Source information Start Marker

/-! ### The step -/

/-- Program 3 step 3 of section 8: `err` = 1, `resp` = 0, CHAIN unchanged. -/
theorem test_illegal_command :
    faultOf (step ((ready 0x17).drive (PortInput.present 0x000000000000#48))) =
      some ⟨0x17, true, some ⟨true, 0#32⟩, []⟩ := by decide
/-- R90, R95: the command after it runs. -/
theorem test_after_illegal_command :
    outcomeOf (step ((Fault.illegalCommand (ready 0x17)).resume.drive (PortInput.present 0x610555FE8269#48))) =
      some (some ⟨false, 0x51#32⟩, 0x51) := by decide +kernel
/-- R93: reset wins over a command. -/
theorem test_reset_wins :
    outcomeOf (step ((ready 0x78).drive ⟨true, some 0x610155028248#48⟩)) = some (none, 0x9C) := by decide
/-- R100, R104: a command presented before `cmd_ready` is 1 is not issued. -/
theorem test_not_ready : outcomeOf (step (State.reset.drive (PortInput.present 0x610155028248#48))) = some (none, 0x9C) := by decide
theorem test_withFetchWord :
    outcomeOf (step (State.reset.withFetchWord 48 0x610155028248)) = some (some ⟨false, 0x17#32⟩, 0x17) := by decide +kernel
/-- R36: `ENCB 0x80, 0xFE00` is assembled with `a` = 0xFE00. -/
theorem test_assemble : (AsmLine.command .encb 0x80 0xFE00 0).assemble = some [.encb 0x80 0xFE00] := by decide
/-- R37: with no bytes the expansion is CSTART alone. -/
theorem test_assemble_empty_message : (AsmLine.encryptMessage 0x0282 0x0155 []).assemble = some [.cstart] := by decide

/-! ### Witnesses: each statement's hypotheses can be met together -/

/-- A datapath that is ready and has the given command presented, with another input after it. -/
def presenting (w : Cmd) : State := ⟨0x17, true, none, [⟨false, some w⟩, PortInput.quiet]⟩

theorem witness_StepRunsTheDecodedCommand :
    (presenting 0x5000000282A5#48).cmdReady = true ∧
      (presenting 0x5000000282A5#48).inputs = ⟨false, some 0x5000000282A5#48⟩ :: [PortInput.quiet] ∧
      decode 0x5000000282A5#48 = .ok (.encb 0xA5 0x0282) := ⟨rfl, rfl, rfl⟩

/-- Both ends of each range of reserved opcodes (R34). -/
theorem witness_reservedOp_ends :
    ([0x00, 0x0F, 0x16, 0x1F, 0x22, 0x2F, 0x31, 0x3F, 0x42, 0x4F, 0x52, 0x5F, 0x63, 0xFF] : List (BitVec 8)).all reservedOp =
      true := by decide

/-- Both neighbours of each range of reserved opcodes are no reserved ones: the sixteen opcodes of the map (R33). -/
theorem witness_reservedOp_neighbours :
    ([0x10, 0x11, 0x12, 0x13, 0x14, 0x15, 0x20, 0x21, 0x30, 0x40, 0x41, 0x50, 0x51, 0x60, 0x61, 0x62] : List (BitVec 8)).any
      reservedOp = false := by decide

theorem witness_ReservedOpcodesRaiseIllegalCommand :
    reservedOp (cmdOp 0x630155028221#48) = true ∧ (presenting 0x630155028221#48).cmdReady = true ∧
      (presenting 0x630155028221#48).inputs = ⟨false, some 0x630155028221#48⟩ :: [PortInput.quiet] :=
  ⟨by decide, rfl, rfl⟩

theorem witness_ReservedOpcodesRaiseIllegalCommand_unreserved : reservedOp (cmdOp 0x620155028217#48) = false := by decide

theorem witness_ReservedOpcodesRaiseIllegalCommand_all_ones :
    (presenting 0xFFFFFFFFFFFF#48).cmdReady = true ∧ 0xFFFFFFFFFFFF#48 ∈ [0x000000000000#48, 0xFFFFFFFFFFFF#48] ∧
      (presenting 0xFFFFFFFFFFFF#48).inputs = ⟨false, some 0xFFFFFFFFFFFF#48⟩ :: [PortInput.quiet] :=
  ⟨rfl, by decide, rfl⟩

theorem witness_IllegalCommandIsPrecise : (ready 0x17).cmdReady = true ∧ reservedOp (cmdOp 0x160000000000#48) = true :=
  ⟨rfl, by decide⟩

theorem witness_ConsecutiveIllegalCommandsEachAnswered :
    (ready 0x17).cmdReady = true ∧
      ∀ w ∈ [0x000000000000#48, 0x5F0000000000#48, 0xFFFFFFFFFFFF#48], reservedOp (cmdOp w) = true := by
  refine ⟨rfl, ?_⟩
  simp only [List.mem_cons, List.not_mem_nil, or_false, forall_eq_or_imp, forall_eq]
  exact ⟨by decide, by decide, by decide⟩

theorem witness_OnlyReservedOpcodesFault :
    (presenting 0x310000000000#48).issues = some 0x310000000000#48 ∧ reservedOp (cmdOp 0x310000000000#48) = true :=
  ⟨by decide, by decide⟩

theorem witness_DecoderLooksAtOpcodeOnly :
    0x50FFFFFE0000#48 &&& 0xFF0000000000#48 = tableMatch .encb ∧ tableMatch .encb = tableMatch .encb := ⟨by decide, rfl⟩

theorem witness_DecodeOfEncodeIsTheCommand : decode 0x50FFFF020000#48 = .ok (.encb 0x00 0x0200) := rfl

theorem witness_IgnoredBitsHaveNoEffect :
    decode 0x500000020000#48 = .ok (.encb 0x00 0x0200) ∧
      0x500000020000#48 &&& readMask (Instr.encb 0x00 0x0200).mnemonic =
        0x50FFFFFE0000#48 &&& readMask (Instr.encb 0x00 0x0200).mnemonic := ⟨rfl, by decide⟩

theorem witness_CommandBytesAreBigEndian :
    cmdOfBytes [0x61, 0x01, 0x55, 0x02, 0x82, 0x48] = .ok 0x610155028248#48 := rfl

theorem witness_CommandBytesAreBigEndian_lengths :
    ([0x61, 0x01, 0x55, 0x02, 0x82, 0x48] : List Byte).length = 6 ∧ ([0x61, 0x01, 0x55, 0x02, 0x82] : List Byte).length ≠ 6 ∧
      ([0x61, 0x01, 0x55, 0x02, 0x82, 0x48, 0x00] : List Byte).length ≠ 6 := by decide

/-- The first number too wide for each field of a pseudo-command (R36, R37). -/
theorem witness_AssemblerFillsTheFields_messages :
    (0xFFFF < 0x10000 ∨ 0xFFFF < 0 ∨ ∃ x ∈ ([] : List Nat), 0xFF < x) ∧
      (0xFFFF < 0xFFFF ∨ 0xFFFF < 0x10000 ∨ ∃ x ∈ [0xFF], 0xFF < x) ∧
      (0xFFFF < 0 ∨ 0xFFFF < 0 ∨ ∃ x ∈ [0xFF, 0x100], 0xFF < x) := by decide

theorem witness_AssemblerFillsTheFields :
    (AsmLine.command .cenc 0xFF 0xFFFF 0xFFFF).wellFormed = true ∧
      (0xFF < 0x100 ∨ 0xFFFF < 0 ∨ 0xFFFF < 0) ∧ (0xFF < 0 ∨ 0xFFFF < 0x10000 ∨ 0xFFFF < 0) ∧
      (0xFF < 0 ∨ 0xFFFF < 0 ∨ 0xFFFF < 0x10000) := by decide

theorem witness_usesChain : usesChain (Instr.decb 0x3D 0x0282).mnemonic = false := rfl

theorem witness_RepeatedCommands : Instr.cstart.mnemonic ≠ .cenc ∧ Instr.cstart.mnemonic ≠ .cdec := by decide

theorem witness_ResetEdgeAndStartUp :
    (⟨0x78, true, none, [⟨true, some 0x610155028248#48⟩]⟩ : State).inputs = ⟨true, some 0x610155028248#48⟩ :: [] ∧
      State.reset.cmdReady = false ∧
      (State.reset.drive (PortInput.present 0x610155028248#48)).cmdReady = false ∧
      (State.reset.drive (PortInput.present 0x610155028248#48)).inputs = ⟨false, some 0x610155028248#48⟩ :: [] :=
  ⟨rfl, rfl, rfl, rfl⟩

theorem witness_StepKeepsInvariant : (⟨0x17, true, some ⟨true, 0#32⟩, [⟨true, none⟩]⟩ : State).Inv :=
  ⟨by simp, by simp⟩

theorem witness_ResponseExactlyWhenIssued :
    (ready 0x17).issues = none ∧ (ready 0x17).portInput.rst = false ∧
      (State.reset.drive (PortInput.present 0x610155028248#48)).issues = none := by decide

theorem witness_ResponseExactlyWhenIssued_nothing_presented :
    (⟨0x17, true, some ⟨true, 0#32⟩, [PortInput.quiet]⟩ : State).cmdReady = true ∧
      (⟨0x17, true, some ⟨true, 0#32⟩, [PortInput.quiet]⟩ : State).inputs = ⟨false, none⟩ :: [] ∧
      (ready 0x17).cmdReady = true ∧ (ready 0x17).inputs = [] := ⟨rfl, rfl, rfl, rfl⟩

theorem witness_ResetEdgeAndStartUp_nothing_presented : State.reset.cmdReady = false ∧ State.reset.inputs = [] := ⟨rfl, rfl⟩

/-- Two ready datapaths that differ in all but CHAIN; and one whose CHAIN is what a CSTART before left. -/
theorem witness_ResponsesDependOnThePastThroughChainAlone :
    (ready 0x17).cmdReady = true ∧ (presenting 0x5000000282A5#48).cmdReady = true ∧
      (ready 0x17).chain = (presenting 0x5000000282A5#48).chain ∧
      (ready 0x9C).chain = (runProgram [0x600000000000#48] (ready 0x17)).2.chain := ⟨rfl, rfl, rfl, by decide⟩

theorem witness_ready : (ready 0x17).cmdReady = true := rfl

theorem witness_LegalRunsNeverStop :
    (⟨0x17, true, none, [⟨true, some 0xFFFFFFFFFFFF#48⟩, ⟨false, some 0x610155028248#48⟩, ⟨false, none⟩]⟩ : State).LegalInputs := by
  simp only [State.LegalInputs, PortInput.Legal, List.mem_cons, List.not_mem_nil, or_false, forall_eq_or_imp, forall_eq]
  exact ⟨.inl trivial, .inr (by rintro _ ⟨⟩; decide), .inr (by simp)⟩

theorem witness_PermuteSelectsNumberedBits : 1 - 1 < 8 ∧ 1 ≤ 1 ∧ 8 - 1 < 8 ∧ 1 ≤ 8 ∧ IP.entries.toList = [2, 6, 3, 1, 4, 8, 5, 7] := by decide

theorem witness_KeyScheduleIsInjective : kSched 0x282#10 = kSched 0x282#10 := rfl

theorem witness_RoundIsItsOwnInverseUpToSwap : permute E 0x0#4 ^^^ 0x00#8 = permute E 0xF#4 ^^^ 0xFF#8 := by decide

theorem witness_BlockCipherRoundTrip : ∀ b : Byte, permute IP (permute IPINV b) = b ∧ permute IPINV (permute IP b) = b := by decide

theorem witness_palindromicKeys :
    cut 0xFC00#16 0 10 ∈ palindromicKeys ∧ cut 0x01E8#16 0 10 ∈ palindromicKeys ∧ cut 0x0217#16 0 10 ∈ palindromicKeys ∧
      cut 0x03FF#16 0 10 ∈ palindromicKeys ∧ cut 0x01E8#16 0 10 = cut 0xFDE8#16 0 10 := by decide

/-- Programs 3 and 2 of section 8: all of program 3, with its ignored fields, masked keys and reserved words, is the expansion of
ENCRYPT up to ignored bits, and a decryption with a KSCHED in between. -/
theorem witness_ProgramsComputeTheChainedCipher :
    (([0x60DEADBEEF77#48, 0x610155028248#48, 0x000000000000#48, 0x610555FE8269#48, 0x630155028221#48, 0x50FFFF020000#48,
        0xFFFFFFFFFFFF#48, 0x614155828221#48].filter chainWord).map chainBits =
      (encryptProgram 0x0282 0x0155 [0x48, 0x69, 0x21]).map (fun i => chainBits (encode i))) ∧
    (([0x600000000000#48, 0x620155028217#48, 0x300000028200#48].filter chainWord).map chainBits =
      (decryptProgram 0x0282 0x0155 [0x17]).map (fun i => chainBits (encode i))) := by decide

/-- The empty message, where both expansions are CSTART alone (R37). -/
theorem witness_ProgramsComputeTheChainedCipher_empty :
    (([0x60DEADBEEF77#48, 0x500000020000#48].filter chainWord).map chainBits =
      (encryptProgram 0x0282 0x0155 []).map (fun i => chainBits (encode i))) ∧
    (([0x60DEADBEEF77#48, 0x500000020000#48].filter chainWord).map chainBits =
      (decryptProgram 0x0282 0x0155 []).map (fun i => chainBits (encode i))) := by decide

theorem witness_ChangedCiphertextByteChangesTwoPlaintextBytes :
    ([0x17, 0x51, 0x2E] : List Byte)[0]? = some 0x17 ∧ ([0x17, 0x51, 0x2E] : List Byte)[2]? = some 0x2E ∧
      (0x50 : Byte) ≠ 0x17 ∧ (0x50 : Byte) ≠ 0x2E := by decide

theorem witness_ChainedCipherRoundTrip : 2 ≠ 0 ∧ 2 ≠ 0 + 1 := by decide

end Sys2Proof.Tests
end

/-! PROOFS. 00_scope.md: the step is the atomic execution of the decoded command (R2, R38). -/

namespace Sys2Proof.Machine

/-- The step that issues a decodable command word (R38), by the state's list of inputs. -/
theorem step_of_issued {s : State} {w : Cmd} {i : Instr} {rest : List PortInput} (hready : s.cmdReady = true)
    (hin : s.inputs = PortInput.present w :: rest) (hdec : decode w = .ok i) : step s = exec i { s with inputs := rest } := by
  have hport : s.portInput = PortInput.present w := State.portInput_of_inputs hin
  have hrst : s.portInput.rst = false := congrArg PortInput.rst hport
  have hcmd : s.portInput.cmd = some w := congrArg PortInput.cmd hport
  rw [step_of_command hrst hready hcmd, runCommand_of_decode hdec, State.takeInput_of_inputs hin]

Source information End Marker

→ Work task:
Look above for the line holding "it runs. -/", then set down exactly that line and every line after it up to and including the line holding "outcomeOf (step ((ready", with nothing else.

→ Response area:
/-- R90, R95: the command after it runs. -/
theorem test_after_illegal_command :
    outcomeOf (step ((Fault.illegalCommand (ready 0x17)).resume.drive (PortInput.present 0x610555FE8269#48))) =
      some (some ⟨false, 0x51#32⟩, 0x51) := by decide +kernel
/-- R93: reset wins over a command. -/
theorem test_reset_wins :
    outcomeOf (step ((ready 0x78).drive ⟨true, some 0x610155028248#48⟩)) = some (none, 0x9C) := by decide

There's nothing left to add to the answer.